### EXERCISE INSTRUCTIONS
Copy out the lines of the records below, and only those lines, from the one with "have w3 := Memory.wf_write" through the one with "theorem entered_of_wf (o", exactly as they appear.

### RECORDS FOR THE EXERCISE
-- ==== Sys2Proof/Machine/Step.lean ====
section
/-!
DEFINITION. One step of the machine (spec/20_memory.md R47, R52): `stepWith` of Machine/Fetch.lean
with the meanings of Machine/Dispatch.lean.
-/

namespace Sys2Proof.Machine

/-- One step. -/
def step (s : State) : Host.Outcome State Fault Refusal := stepWith exec s

/-- s with the order whose bits are w placed where step fetches its next order. -/
def State.withFetchWord (s : State) (nbits w : Nat) : State := placeTableWord s nbits w

end Sys2Proof.Machine
end

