/-- The second character of a terminating and of a tabulate pair outside the store: the last
character of the store is NL, or TAB. -/
theorem witness_PrinterPreparationStops_pair : ∀ ch ∈ [0o12#48, 0o13],
    (strip 0x7FFE (0o1301130113010200 + ch) 8 0 none).mem.wf = true ∧
    Scanned (strip 0x7FFE (0o1301130113010200 + ch) 8 0 none).inst
      [(0x7FFE, 0o1301130113010200 + ch)] (o3 0o100 0x7FFD 0o300) 7 1 [(0, 2)] ∧
    (∀ i, i < 7 → InStore (strip 0x7FFE (0o1301130113010200 + ch) 8 0 none)
      ((0x7FFD#24).toNat + 1 + i / 8)) ∧
    charAt [(0x7FFE, 0o1301130113010200 + ch)] (8 * ((0x7FFD#24).toNat + 1) + 7) =
      ch.setWidth 6 ∧
    InStore (strip 0x7FFE (0o1301130113010200 + ch) 8 0 none)
      ((0x7FFD#24).toNat + 1 + 7 / 8) ∧
    ¬ InStore (strip 0x7FFE (0o1301130113010200 + ch) 8 0 none)
      ((0x7FFD#24).toNat + 1 + (7 + 1) / 8) := by
  intro ch h
  simp only [List.mem_cons, List.not_mem_nil, or_false] at h
  obtain rfl | rfl := h
  · refine ⟨by decide, ?_, by decide, by decide, by decide, by decide⟩
    have h1 := scanned_tab (t := 0) (Scanned.start
      (c := (strip 0x7FFE (0o1301130113010200 + 0o12) 8 0 none).inst)
      (m := [(0x7FFE, 0o1301130113010200 + 0o12)]) (o := o3 0o100 0x7FFD 0o300)) (by decide)
      (by decide) (by decide) (by decide) rfl
    have h2 := scanned_tab (t := 0) h1 (by decide) (by decide) (by decide) (by decide) rfl
    have h3 := scanned_tab (t := 0) h2 (by decide) (by decide) (by decide) (by decide) rfl
    exact scanned_plain 2 h3 (by decide) (by decide) (by decide) (by decide) (by decide)
  · refine ⟨by decide, ?_, by decide, by decide, by decide, by decide⟩
    have h1 := scanned_tab (t := 0) (Scanned.start
      (c := (strip 0x7FFE (0o1301130113010200 + 0o13) 8 0 none).inst)
      (m := [(0x7FFE, 0o1301130113010200 + 0o13)]) (o := o3 0o100 0x7FFD 0o300)) (by decide)
      (by decide) (by decide) (by decide) rfl
    have h2 := scanned_tab (t := 0) h1 (by decide) (by decide) (by decide) (by decide) rfl
    have h3 := scanned_tab (t := 0) h2 (by decide) (by decide) (by decide) (by decide) rfl
    exact scanned_plain 2 h3 (by decide) (by decide) (by decide) (by decide) (by decide)

/-- The tabulate pair in a run: places 3 and 4 filled, 5 the next plain character. -/
theorem test_27E_tabulate :
    words (exec (.op27E (o3 0o100 0o200 0o300)) (tabbing (some 0o20))) [0o100] =
      some [0o0102032020040000] := by decide

theorem witness_LineImage : (inside 102 [(8, 0o7777777777777777)]).mem.wf = true ∧
    InStore (inside 102 []) (8#15).toNat ∧ InStore (inside 102 []) (10#15).toNat ∧
    ∀ i, i < 8 → InStore (inside 102 [])
      ((0o3000#24).toNat + 3 * wheelIndex (inside 102 []).inst (charOf 0o7777777777777777 i)) := by
  decide

/-- Columns with two holes, one, none, and a 10 hole only, under a mask of the 1 to 9 positions. -/
theorem witness_CardConversions : (inside 102 []).mem.wf = true ∧
    InStore (inside 102 []) (8#15).toNat ∧ InStore (inside 102 []) (9#24).toNat ∧
    InStore (inside 102 []) (10#15).toNat ∧
    [0, 1, 2, 3].map (holesUnderMask 0o0301004000000000 0o0700000077000000) = [2, 1, 0, 0] ∧
    onlyTenEleven (inside 102 []).inst 0o0301004000000000 0o0700000077000000 3 = true ∧
    column (blankColumn 0o0301004000000000 3) 3 = 0#12 ∧
    (∀ k, k < 4 → k ≠ 3 →
      column (blankColumn 0o0301004000000000 3) k = column 0o0301004000000000 k) := by decide

/-- Counts 0 and 8, into the last word of the store. -/
theorem witness_CharactersTransferred : ∀ r ∈ [0#48, 8],
    (transferring 0x200 0x7FFF r).mem.wf = true ∧
    InStore (transferring 0x200 0x7FFF r) (8#15).toNat ∧
    InStore (transferring 0x200 0x7FFF r) (9#24).toNat ∧
    InStore (transferring 0x200 0x7FFF r) (10#15).toNat ∧ r.toNat < 2 ^ 47 ∧
    charIndex (transferring 0x200 0x7FFF r).inst 0x200 + r.toNat ≤ 8 * 32768 ∧
    charIndex (transferring 0x200 0x7FFF r).inst 0x7FFF + r.toNat ≤ 8 * 32768 := by
  intro r hr
  simp only [List.mem_cons, List.not_mem_nil, or_false] at hr
  obtain rfl | rfl := hr <;> decide

/-- A store whose last word is 01 02 NL 04 05 06 07 10, with the operands at 8, 9 and 10. -/
def lastWord (p q r : Word) : State :=
  inside 102 (Memory.write [(8, p), (9, q), (0x7FFF, 0o0102120405060710)] 10 r)
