-- ==== Sys2Proof/Proofs/Exceptions.lean ====
section
/-!
PROOF. The orders that always enter Extracode outside XC_ACTIVE (spec/60_exceptions.md R141, R142):
their cause holds whatever the state, and what an entry leaves behind is R145's frame.
-/

namespace Sys2Proof.Claims

open Sys2Proof.Machine

/-- The printed functions whose entry has no condition: EC1 to EC4 (R140). -/
def alwaysEntering : List Nat := [102, 103, 125, 126, 140, 141, 142, 154, 155]

/-- A function of EC1 to EC4 has a cause of entry in every state. No CodesDistinct is needed: were
two printed functions spelled alike, an earlier row of R140 would give the cause. -/
theorem entryCause_isSome_of_alwaysEntering {o : Order} {s : State}
    (h : o.f ∈ functionsOf s.inst alwaysEntering) : (entryCause o s).isSome = true := by
  have rows : o.f ∈ functionsOf s.inst [102, 103] ∨ o.f ∈ functionsOf s.inst [125, 126] ∨
      o.f ∈ functionsOf s.inst [140, 141, 142] ∨ o.f ∈ functionsOf s.inst [154, 155] := by
    simpa [functionsOf, alwaysEntering, or_assoc] using h
  unfold entryCause
  split
  · rfl
  split
  · rfl
  split
  · rfl
  split
  · rfl
  · rename_i h1 h2 h3 h4
    simp only [h1, h2, h3, h4, or_self] at rows

/-- Entry writes the words 512 to 516 and no other (R145). -/
theorem read_entryStore_of_notMem (o : Order) {s : State} (hm : s.mem.wf = true) {a : Nat}
    (ha : a ∉ [512, 513, 514, 515, 516]) : (entryStore o s).read a = s.mem.read a := by
  simp only [List.mem_cons, List.not_mem_nil, or_false, not_or] at ha
  obtain ⟨hx, hf, hy, hr, hl⟩ := ha
  have w1 := Memory.wf_write hm entryX (entryWordX o s)
  have w2 := Memory.wf_write w1 entryFunction (entryWordFunction o s)
  have w3 := Memory.wf_write w2 entryY (entryWordY o s)
  have w4 := Memory.wf_write w3 entryResult (entryWordResult o s)
  rw [entryStore, Memory.read_write_of_ne w4 hl, Memory.read_write_of_ne w3 hr,
    Memory.read_write_of_ne w2 hy, Memory.read_write_of_ne w1 hf, Memory.read_write_of_ne hm hx]

/-- The state after entry has R145's frame. -/
theorem entered_of_wf (o : Order) {s : State} (hm : s.mem.wf = true) : Entered s (entered o s) :=
  ⟨rfl, fun _ ha => read_entryStore_of_notMem o hm ha⟩

/-- Outside XC_ACTIVE an order that can enter does so when its cause holds, with R145's frame. -/
theorem obeyEntering_enters {p : Nat} {o : Operands} {s : State} (hm : s.mem.wf = true)
    (hx : s.xcActive = false) (hs : InStore s 516)
    (hc : (entryCause ⟨s.inst.code p, o⟩ s).isSome = true) :
    ∃ t, obeyEntering p o s = .next t ∧ Entered s t :=
  ⟨_, (obeyEntering_eq_next p o).mpr ⟨hc, hx, hs, rfl⟩, entered_of_wf _ hm⟩

/-- An order of EC1 to EC4 enters outside XC_ACTIVE (R141, R142). -/
theorem obeyEntering_enters_of_alwaysEntering {p : Nat} (hp : p ∈ alwaysEntering) (o : Operands)
    {s : State} (hm : s.mem.wf = true) (hx : s.xcActive = false) (hs : InStore s 516) :
    ∃ t, obeyEntering p o s = .next t ∧ Entered s t :=
  obeyEntering_enters hm hx hs (entryCause_isSome_of_alwaysEntering (List.mem_map_of_mem hp))

/-- The meaning of each order that can enter is `obeyEntering` of its printed function. -/
theorem exec_enteringOrders (o : Operands) (s : State) :
    ∀ p ∈ enteringOrders o, exec p.1 s = obeyEntering p.2 o s := by
  simp only [enteringOrders, List.forall_mem_cons]
  exact ⟨rfl, rfl, rfl, rfl, rfl, rfl, rfl, rfl, rfl, rfl, rfl, rfl, rfl, rfl, rfl, rfl, rfl, rfl,
    List.forall_mem_nil _⟩

/-- Settles O51: each of the four is an order of R140 whose cause always holds, so it enters. -/
theorem wholeOrdersEnter : Obligations.WholeOrdersEnter := by
  unfold Obligations.WholeOrdersEnter
  intro o s hm hx hs p hp
  have horder : p ∈ enteringOrders o := List.mem_of_mem_take (i := 4) hp
  have halways : p.2 ∈ alwaysEntering := List.mem_of_mem_take (i := 4) (List.mem_map_of_mem hp)
  rw [exec_enteringOrders o s p horder]
  exact obeyEntering_enters_of_alwaysEntering halways o hm hx hs

end Sys2Proof.Claims
end

section
/-!
PROOF. What follows from the orders' rules for reset and hazards (spec/70_reset_and_hazards.md): the
W of a 107E outlives the next 87 only where the entry was for a 140 or a 141 (R179), and the lower
reservation address is kept a multiple of 64 (R173).
-/

namespace Sys2Proof.Claims

open Sys2Proof.Machine

variable {s t : State} {f : Function7}

/-! ## What 87 makes of W, and what 107E leaves to it (R80, R84) -/

theorem keepsW_iff (c : Installation) (f : Function7) :
    keepsW c f = true ↔ f = c.code 140 ∨ f = c.code 141 := by
  simp [keepsW, functionsOf]

theorem updateW_of_pair (h : f = s.inst.code 140 ∨ f = s.inst.code 141) (x : Field15)
    (yv : Word) : updateW s f x yv = s.w :=
  if_pos ((keepsW_iff s.inst f).mpr h)

theorem toNat_updateW_of_not_pair (hb : s.inst.addrBits ≤ 24)
    (h : ¬ (f = s.inst.code 140 ∨ f = s.inst.code 141)) (x : Field15) (yv : Word) :
    (updateW s f x yv).toNat = (x.toNat + (modPart s.inst yv).toNat) % 2 ^ s.inst.addrBits := by
  rw [updateW, if_neg (mt (keepsW_iff s.inst f).mp h), toNat_toAddr _ _ hb]

/-- The W that an 87 leaves is settled by the entry recorded when it is met. -/
theorem w_of_exec87E {o : Operands} (hf : s.entryF = some f) (h : exec (.op87E o) s = .next t) :
    t.w = updateW s f o.x (s.mem.read o.y.toNat) := by
  obtain ⟨g, hg, rfl⟩ := exec87E_next h
  obtain rfl : f = g := Option.some.inj (hf.symm.trans hg)
  rfl

/-- 107E leaves alone what the next 87 consults. -/
theorem exec107E_keeps {o : Operands} (h : exec (.op107E o) s = .next t) :
    t.inst = s.inst ∧ t.entryF = s.entryF ∧ t.mem = s.mem := by
  obtain rfl := exec107E_next h
  exact ⟨rfl, rfl, rfl⟩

### SOLUTION FOR THIS TASK
  have w3 := Memory.wf_write w2 entryY (entryWordY o s)
  have w4 := Memory.wf_write w3 entryResult (entryWordResult o s)
  rw [entryStore, Memory.read_write_of_ne w4 hl, Memory.read_write_of_ne w3 hr,
    Memory.read_write_of_ne w2 hy, Memory.read_write_of_ne w1 hf, Memory.read_write_of_ne hm hx]

/-- The state after entry has R145's frame. -/
theorem entered_of_wf (o : Order) {s : State} (hm : s.mem.wf = true) : Entered s (entered o s) :=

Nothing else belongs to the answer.